**Work to be completed**
Going through the data below, copy out each line where the word "rule" shows up.

**Information given**

»»

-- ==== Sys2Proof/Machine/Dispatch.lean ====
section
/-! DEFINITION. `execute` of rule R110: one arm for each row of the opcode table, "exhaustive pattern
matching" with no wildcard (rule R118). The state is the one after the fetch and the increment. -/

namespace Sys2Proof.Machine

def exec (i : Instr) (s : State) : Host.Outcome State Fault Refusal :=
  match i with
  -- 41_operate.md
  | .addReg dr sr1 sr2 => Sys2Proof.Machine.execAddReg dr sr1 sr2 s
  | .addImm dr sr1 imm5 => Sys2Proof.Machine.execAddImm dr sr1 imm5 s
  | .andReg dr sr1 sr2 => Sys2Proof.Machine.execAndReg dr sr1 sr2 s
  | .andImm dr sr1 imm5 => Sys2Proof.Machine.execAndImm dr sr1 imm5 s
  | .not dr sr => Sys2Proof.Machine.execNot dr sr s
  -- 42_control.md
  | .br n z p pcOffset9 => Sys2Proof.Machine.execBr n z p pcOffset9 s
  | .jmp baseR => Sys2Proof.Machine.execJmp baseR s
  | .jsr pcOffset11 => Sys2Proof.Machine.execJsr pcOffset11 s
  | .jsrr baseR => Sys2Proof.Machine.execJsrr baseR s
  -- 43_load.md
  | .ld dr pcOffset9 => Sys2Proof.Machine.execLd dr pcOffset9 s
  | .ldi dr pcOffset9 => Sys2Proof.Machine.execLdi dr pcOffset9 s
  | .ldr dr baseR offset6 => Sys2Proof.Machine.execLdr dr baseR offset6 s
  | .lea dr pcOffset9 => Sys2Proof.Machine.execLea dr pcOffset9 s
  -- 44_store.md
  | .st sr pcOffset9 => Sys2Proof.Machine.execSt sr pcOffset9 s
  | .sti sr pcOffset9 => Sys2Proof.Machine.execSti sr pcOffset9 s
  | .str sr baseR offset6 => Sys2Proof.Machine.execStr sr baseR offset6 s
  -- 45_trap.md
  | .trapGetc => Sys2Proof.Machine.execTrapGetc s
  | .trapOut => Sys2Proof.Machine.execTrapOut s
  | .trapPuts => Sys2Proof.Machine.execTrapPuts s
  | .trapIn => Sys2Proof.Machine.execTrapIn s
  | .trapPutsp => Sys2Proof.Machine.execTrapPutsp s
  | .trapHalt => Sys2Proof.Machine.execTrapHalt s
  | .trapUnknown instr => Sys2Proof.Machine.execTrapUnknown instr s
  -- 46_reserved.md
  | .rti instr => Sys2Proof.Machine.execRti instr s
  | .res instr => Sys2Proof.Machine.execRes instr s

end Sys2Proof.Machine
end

««

**Solution to the exercise**
/-! DEFINITION. `execute` of rule R110: one arm for each row of the opcode table, "exhaustive pattern
matching" with no wildcard (rule R118). The state is the one after the fetch and the increment. -/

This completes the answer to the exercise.